Di Indonesia, seni sulam sudah lama tumbuh dan berkembang di berbagai daerah di tanah air, namun keberadaannya belum sepopuler seni kerajinan Indonesia lainnya. Sumatera Barat merupakan daerah yang paling banyak menyimpan khasanah seni sulaman. Seluruh produk seni sulam itu kemudian melekat pada berbagai busana dan perhiasan rumah tangga. Setidaknya saat ini ada sekitar 200 KK di Sumatera Barat yang masih bertahan sebagai perajin sulam.
Sementara di sisi lain, seni sulam di luar negeri berkembang pesat dalam berbagai motif, baik tradisional hingga kontemporer. Demikian pula dengan materi yang dipergunakan. Hal inilah yang menjadi tantangan bagi pelaku seni sulam Indonesia untuk memikirkan cara yang tepat untuk mengembangkan seni sulam Indonesia agar dapat bersaing pada skala internasional.
Sebagai bagian dari upaya pelestarian budaya seni sulam di Indonesia, sekitar tahun 2007 atas inisiatif Triesna Jero Wacik didirikanlah Yasasan Sulam Indonesia (YSI) yang memiliki misi untuk melestarikan, mengembangkan, dan lebih mengenalkan seni sulam kepada masyarakat Indonesia dan Internasional.

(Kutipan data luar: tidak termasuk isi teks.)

@[simp] theorem sameUnits_cohStat (line : Nat) (f : Fld) (n : Nat) (hf : f.lo < 64 := by decide) :
    SameUnits s (t.fadd (R.COH_STAT (sliceOf line)) f n) ↔ SameUnits s t :=
  SameUnits.fadd_iff (coh_aligned _).1 (unitReg_coh (sliceOf_lt line)).1 hf
@[simp] theorem sameUnits_cohSf (line n : Nat) :
    SameUnits s (t.fadd (R.COH_SF (sliceOf line)) F.COH_SF_BACK_INV n) ↔ SameUnits s t :=
  SameUnits.fadd_iff (coh_aligned _).2.1 (unitReg_coh (sliceOf_lt line)).2.1
@[simp] theorem sameUnits_cohBusy (line n : Nat) :
    SameUnits s (t.fset (R.COH_BUSY (sliceOf line)) F.COH_BUSY_MAX_WAIT n) ↔ SameUnits s t :=
  SameUnits.fset_iff (coh_aligned _).2.2 (unitReg_coh (sliceOf_lt line)).2.2
@[simp] theorem sameUnits_errFset (line : Nat) (f : Fld) (n : Nat) (hf : f.lo < 64) :
    SameUnits s (t.fset (errAddrReg (unitOf line).1) f n) ↔ SameUnits s t :=
  SameUnits.fset_iff (err_aligned _).2 (unitReg_err (unitOf_lt line)).2 hf
@[simp] theorem sameUnits_errFadd (line : Nat) (f : Fld) (n : Nat) (hf : f.lo < 64) :
    SameUnits s (t.fadd (errReg (unitOf line).1) f n) ↔ SameUnits s t :=
  SameUnits.fadd_iff (err_aligned _).1 (unitReg_err (unitOf_lt line)).1 hf
@[simp] theorem sameUnits_errcnt (f : Fld) (n : Nat) (hf : f.lo < 64) :
    SameUnits s (t.fadd R.FLT_ERRCNT f n) ↔ SameUnits s t :=
  SameUnits.fadd_iff (by decide) (.inr (.inr (.inl rfl))) hf
@[simp] theorem sameUnits_evqFset (f : Fld) (n : Nat) (hf : f.lo < 64) :
    SameUnits s (t.fset R.PKG_EVQ_PTR f n) ↔ SameUnits s t :=
  SameUnits.fset_iff (by decide) (.inr (.inr (.inr (.inl rfl)))) hf
@[simp] theorem sameUnits_evqFadd (f : Fld) (n : Nat) (hf : f.lo < 64) :
    SameUnits s (t.fadd R.PKG_EVQ_PTR f n) ↔ SameUnits s t :=
  SameUnits.fadd_iff (by decide) (.inr (.inr (.inr (.inl rfl)))) hf
@[simp] theorem sameUnits_lifeAdd {i : Nat} (hi : i < 64) (n : Nat) : SameUnits s (t.lifeAdd i n) ↔ SameUnits s t :=
  SameUnits.fadd_iff (by simp only [R.LIF_CNT]; omega) (.inl (.inr (.inr (.inr (.inr (.inl ⟨i, hi, rfl⟩))))))
theorem sameUnits_histAdd {h b : Nat} (hh : h < 17) (hb : b < 64) (n : Nat) : SameUnits s (t.histAdd h b n) ↔ SameUnits s t :=
  SameUnits.fset_iff (by simp only [R.LIF_HIST]; omega) (.inl (.inr (.inr (.inr (.inr (.inr ⟨h, b / 2, hh, by omega, rfl⟩))))))
end Counts

/-! ### The fault log, ports and regulators -/

section Ops
variable {s t : State}

@[simp] theorem sameUnits_logFault (e : LogEntry) : SameUnits s (t.logFault e) ↔ SameUnits s t := by
  have hp (s : State) (f : Fld) (v : Nat) (hf : f.lo < 64) : SameUnits s (s.fset R.FLT_LOG_PTR f v) :=
    SameUnits.ofFset s v (by decide) hf (.inr (.inl rfl))
  exact SameUnits.step (((sameUnits_range _ (fun w t hw => SameUnits.ofFset t _ (by simp only [R.FLT_LOG]; omega) (by decide)
      (.inr <| .inr <| .inr <| .inr <| .inr <| .inl ⟨_, w, Nat.mod_lt _ (by decide), hw, rfl⟩)) t).trans
    (hp _ _ _ (by decide))).trans (hp _ _ _ (by decide)))

@[simp] theorem sameUnits_timeoutAt (e : LogEntry) : SameUnits s (t.timeoutAt e) ↔ SameUnits s t := by
  simp [State.timeoutAt, State.timeoutLog, F.FLT_ERRCNT_TIMEOUT]
@[simp] theorem sameUnits_ueAt (l : Nat) : SameUnits s (t.ueAt l) ↔ SameUnits s t := by
  simp [State.ueAt, F.FLT_ERRCNT_UE]
@[simp] theorem sameUnits_fenceRefusal (k u : Nat) : SameUnits s (t.fenceRefusal k u) ↔ SameUnits s t := by
  simp [State.fenceRefusal]
@[simp] theorem sameUnits_decodeErr : SameUnits s t.decodeErr ↔ SameUnits s t := by
  simp [State.decodeErr, F.FLT_ERRCNT_DECODE]
@[simp] theorem sameUnits_linkRefusal (a b : Nat) : SameUnits s (t.linkRefusal a b) ↔ SameUnits s t := by
  simp [State.linkRefusal]

theorem sameUnits_setBucket {p i : Nat} (hp : p < 8) (hi : i < 3) (v : Int) : SameUnits s (t.setBucket p i v) ↔ SameUnits s t :=
  SameUnits.fset_iff (by simp only [R.PLC_REG_LVL]; omega) (.inl (.inr (.inl ⟨p, i, hp, hi, rfl⟩)))

theorem sameUnits_issueTokens {p i : Nat} (hp : p < 8) (hi : i < 3) (n c : Nat) :
    SameUnits s (t.issueTokens p i n c).1 ↔ SameUnits s t := by
  unfold State.issueTokens
  dsimp only
  repeat' split
  all_goals simp [sameUnits_setBucket hp hi]

theorem sameUnits_chargeNow {p i : Nat} (hp : p < 8) (hi : i < 3) (n c : Nat) : SameUnits s (t.chargeNow p i n c) ↔ SameUnits s t := by
  have h := sameUnits_issueTokens (s := s) (t := t) hp hi n c
  unfold State.chargeNow
  split
  · rename_i e
    rwa [e] at h
  · rename_i e
    rw [e] at h
    dsimp only
    rw [SameUnits.fadd_iff (by simp only [R.PLC_REG_LVL]; omega) (.inl (.inr (.inl ⟨p, i, hp, hi, rfl⟩))), sameUnits_setRegQ]
    exact h

theorem sameUnits_chargeBack (part : Option Nat) {i : Nat} (hi : i < 3) : SameUnits s (t.chargeBack part i) ↔ SameUnits s t := by
  unfold State.chargeBack State.when
  repeat' split
  · rw [sameUnits_chargeNow (by simp_all) hi]
  all_goals rfl

theorem sameUnits_charge {p i : Nat} (hp : p < 8) (hi : i < 3) (n c : Nat) : SameUnits s (t.charge p i n c) ↔ SameUnits s t := by
  unfold State.charge
  split
  · split <;> simp
  · exact sameUnits_chargeNow hp hi n c

theorem sameUnits_chargeLine (part : Option Nat) {i : Nat} (hi : i < 3) (line : Nat) (w : Bool) :
    SameUnits s (t.chargeLine part i line w) ↔ SameUnits s t := by
  unfold State.chargeLine
  split
  · split
    · rw [sameUnits_charge (by tauto) hi]
      split <;> simp
    · rfl
  · rfl

@[simp] theorem sameUnits_idleFlit (g : Nat) (k : Bool) : SameUnits s (t.idleFlit g k) ↔ SameUnits s t := by simp [State.idleFlit]

@[simp] theorem sameUnits_pump (g n : Nat) : SameUnits s (State.pump g n t) ↔ SameUnits s t := by
  induction n generalizing t with
  | zero => rfl
  | succ n ih =>
    simp only [State.pump]
    split
    · simp
    · split
      · simp [ih]
      · rfl

@[simp] theorem sameUnits_sendOn (g : Nat) (m : AfrMsg) : SameUnits s (t.sendOn g m) ↔ SameUnits s t := by
  unfold State.sendOn State.when
  split <;> simp

@[simp] theorem sameUnits_outPort (e : Nat) (m : AfrMsg) (l : Nat) : SameUnits s (t.outPort e m l).2 ↔ SameUnits s t := by
  unfold State.outPort
  dsimp only
  repeat' split
  all_goals simp
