/-! ### The statement -/

/-- Settles O13: FLAGCLR clears flags member by member; an instruction completes where its flight is done, once the writes that it held
are made. -/
theorem flagsAndCompletion : Obligations.FlagsAndCompletion := by
  unfold Obligations.FlagsAndCompletion
  refine ⟨fun s t idx flags r hw hi => ?_, fun s t wait lat e r r2 f l hw hr hf hd hg => ?_,
    fun s t wait lat e r f l ms x hw hr hf h hx hwait => ?_,
    fun s t wait lat r r2 f l ms op o hw hr hf h hready _ _ hx hc ha hm hn hg => ?_, fun s t fl hfl => ?_⟩
  · obtain ⟨b, n, r', hexec⟩ := exec_flagclr hw hi
    have hclear {f : Fld} (hf : f ∈ flagFields) {m : Nat} (hm : m ∈ r.members) (hb : bit flags f.lo = true) :
        (s.flagCleared t idx flags r b n r').fget (R.TIL_VSTATUS m) f = 0 := by
      rw [fget_flagCleared s t idx flags r b n r' hf, if_pos ⟨hm, hb⟩]
    exact ⟨_, hexec,
      fun m hm => ⟨hclear (f := F.TIL_VSTATUS_CVT_OVF) (by decide) hm, hclear (f := F.TIL_VSTATUS_CVT_INVALID) (by decide) hm,
        hclear (f := F.TIL_VSTATUS_ARITH_OVF) (by decide) hm, hclear (f := F.TIL_VSTATUS_ARITH_INVALID) (by decide) hm,
        hclear (f := F.TIL_VSTATUS_PERM_RANGE) (by decide) hm⟩,
      fun m hm => vflags_flagCleared s t idx flags r b n r' hm, sameData_flagCleared ..,
      fun w hw => tile_flagCleared_ne s t idx flags r b n r' hw, eq_of_sansTileRegs (sansTileRegs_flagCleared ..)⟩
  · have hdone := completed_completeHead hr hf hd hg wait lat
    obtain ⟨r', hrun, hfin, hcreds, hlen⟩ := hdone.run
    have hexec : exec (.instrComplete t e wait lat) s = .next (s.completeHead t e wait lat) := by
      refine (State.runIf_true s hw _).trans (congrArg Host.Outcome.next ?_)
      rw [carryOut_of_done hr hf (held_of_flightDone hd)]
    exact ⟨_, r', hexec, hrun, hfin, hcreds, hlen, hdone.data, hdone.tile, hdone.rest⟩
  · refine (State.runIf_true s hw _).trans (congrArg Host.Outcome.next ?_)
    rw [carryOut_of_waits hr hf h hx hwait]
    exact completeHead_of_waits hr hf (flightDone_of_held s t h)
  · have hdone := completed_vec hr hf h hready hx hc ha hm hn hg wait lat
    obtain ⟨r', hrun, hfin, hcreds, hlen⟩ := hdone.run
    have hflags (o : Nat) (ho : memberFlags r o) : tileRegs t r o := by
      obtain ⟨m, hm, ho⟩ := ho
      exact .inl ⟨m, hm, .inl ho⟩
    refine ⟨_, r', State.runIf_true s hw _, hrun, hfin, hcreds, hlen, fun k hk => ?_, fun w hw hm => ?_, ?_⟩
    · have hdata := hdone.sameData (r.members.getD k 0)
      rwa [vecWrites_eq, tile_vecMembers hn s _ hk] at hdata
    · rw [hdone.tile w hw, vecWrites_eq, tile_vecMembers_ne s _ hm]
    · refine SameOffParts.trans ?_ hdone.rest
      rw [vecWrites_eq]
      exact ((sameOffTiles_vecMembers s r _).mono hflags).offParts
  · have hset {f : Fld} (hf : f ∈ flagFields) := fget_setVflags hf s t hfl
    refine ⟨hset (f := F.TIL_VSTATUS_CVT_OVF) (by decide), hset (f := F.TIL_VSTATUS_CVT_INVALID) (by decide),
      hset (f := F.TIL_VSTATUS_ARITH_OVF) (by decide), hset (f := F.TIL_VSTATUS_ARITH_INVALID) (by decide),
      hset (f := F.TIL_VSTATUS_PERM_RANGE) (by decide), ?_⟩
    rw [setVflags_eq s t hfl]
    exact onlyRegs_fsetAll (ks := flagFields.map (regKey (R.TIL_VSTATUS t))) (.refl s _)
      fun f hf => List.mem_map_of_mem (mem_flagFields_of_flagsOf hf)

end Sys2Proof.Machine
end

section
/-!
The words of tile instructions (O57). A packed word reads field by field as its fields were packed; the decoder of each class then sees
those fields in a word of which nothing else is known.
-/

set_option Elab.async false

namespace Sys2Proof.Machine

/-! ### Fields of a packed word -/

/-- The bits that a list of fields takes. -/
@[simp] def fieldsWidth : List (Nat × Nat) → Nat
  | [] => 0
  | f :: l => f.1 + fieldsWidth l

/-- What a packed list of fields holds at bits [lo + w - 1 : lo]: a whole field, a part of one, or bits of several. -/
@[simp] def fieldAt : List (Nat × Nat) → Nat → Nat → Nat
  | [], lo, w => bits 0 lo w
  | f :: l, lo, w =>
    if lo + w ≤ fieldsWidth l then fieldAt l lo w
    else if lo = fieldsWidth l ∧ w = f.1 then f.2
    else if fieldsWidth l ≤ lo then bits f.2 (lo - fieldsWidth l) w else bits (packWord (f :: l)) lo w

theorem packWord_cons_eq (f : Nat × Nat) (l : List (Nat × Nat)) :
    packWord (f :: l) = f.2 * 2 ^ fieldsWidth l + packWord l := by
  have hfold (a : Nat) : l.foldl (fun w f => w * 2 ^ f.1 + f.2) a = a * 2 ^ fieldsWidth l + packWord l := by
    induction l generalizing a with
    | nil => simp [packWord, fieldsWidth]
    | cons g l ih =>
      rw [packWord, List.foldl_cons, List.foldl_cons, ih, ih (0 * _ + _), fieldsWidth, Nat.pow_add]
      ring
  rw [packWord, List.foldl_cons, hfold, Nat.zero_mul, Nat.zero_add]

theorem packWord_lt {l : List (Nat × Nat)} (h : fieldsFit l = true) : packWord l < 2 ^ fieldsWidth l := by
  induction l with
  | nil => exact Nat.one_pos
  | cons f l ih =>
    obtain ⟨hf, hl⟩ : f.2 < 2 ^ f.1 ∧ fieldsFit l = true := by simpa [fieldsFit] using h
    rw [packWord_cons_eq, fieldsWidth, Nat.pow_add]
    calc f.2 * 2 ^ fieldsWidth l + packWord l < f.2 * 2 ^ fieldsWidth l + 2 ^ fieldsWidth l := Nat.add_lt_add_left (ih hl) _
      _ = (f.2 + 1) * 2 ^ fieldsWidth l := by ring
      _ ≤ 2 ^ f.1 * 2 ^ fieldsWidth l := Nat.mul_le_mul_right _ hf

theorem bits_of_lt {x w : Nat} (h : x < 2 ^ w) : bits x 0 w = x := Nat.mod_eq_of_lt h

theorem bits_bits {x lo n a b : Nat} (h : a + b ≤ n) : bits (bits x lo n) a b = bits x (lo + a) b := by
  refine Nat.eq_of_testBit_eq fun k => ?_
  simp only [testBit_bits, Nat.add_assoc]
  by_cases hk : k < b
  · rw [decide_eq_true (show a + k < n by omega), Bool.true_and]
  · rw [decide_eq_false hk, Bool.false_and, Bool.false_and]

theorem bits_pair_low {a n p lo w : Nat} (h : lo + w ≤ n) : bits (a * 2 ^ n + p) lo w = bits p lo w := by
  obtain ⟨d, rfl⟩ := Nat.exists_eq_add_of_le h
  have hsplit : a * 2 ^ (lo + w + d) + p = p + 2 ^ lo * (2 ^ w * (a * 2 ^ d)) := by
    rw [Nat.pow_add, Nat.pow_add]
    ring
  rw [bits, bits, hsplit, Nat.shiftRight_eq_div_pow, Nat.shiftRight_eq_div_pow, Nat.add_mul_div_left _ _ (Nat.two_pow_pos lo),
    Nat.add_mul_mod_self_left]

theorem bits_pair_high {a n p lo w : Nat} (hp : p < 2 ^ n) (h : n ≤ lo) : bits (a * 2 ^ n + p) lo w = bits a (lo - n) w := by
  have hshift : (a * 2 ^ n + p) >>> n = a := by
    rw [Nat.shiftRight_eq_div_pow, Nat.add_comm, Nat.add_mul_div_right _ _ (Nat.two_pow_pos n), Nat.div_eq_of_lt hp, Nat.zero_add]
  rw [bits, bits, ← Nat.add_sub_cancel' h, Nat.shiftRight_add, hshift, Nat.add_sub_cancel_left]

Dimulai pada tahun 2012, YSI bekerjasama PGN mengadakan program inovasi dan peningkatan kapasitas perajin sulam di Indonesia. Pelatihan ini dilakukan di 3 (tiga) kota, yaitu Denpasar-Bali, Jember-Jawa Timur, dan Agam-Sumatera Barat. Program ini berupa pemberian pelatihan dan eksplorasi kepada 60 orang perajin dari 3 wilayah yang bertujuan untuk meningkatkan kapasitas dan kemampuan seni sulam yang telah mereka miliki dan membuka wawasan agar dapat melakukan inovasi pada produk sulaman.
Berjalan mulai bulan Mei dan berakhir bulan Oktober 2013, program pelatihan ini menghadirkan pakar sulam, Lita Jonathans yang memberikan pelatihan secara teknik. Turut dilibatkan juga dalam program ini fashion desainer Samuel Wattimena dan Didi Budiardjo untuk membagi pengetahuan dan membuka wawasan para perajin tersebut agar lebih kreatif dan dapat membaca selera pasar yang lebih nasional maupun internasional.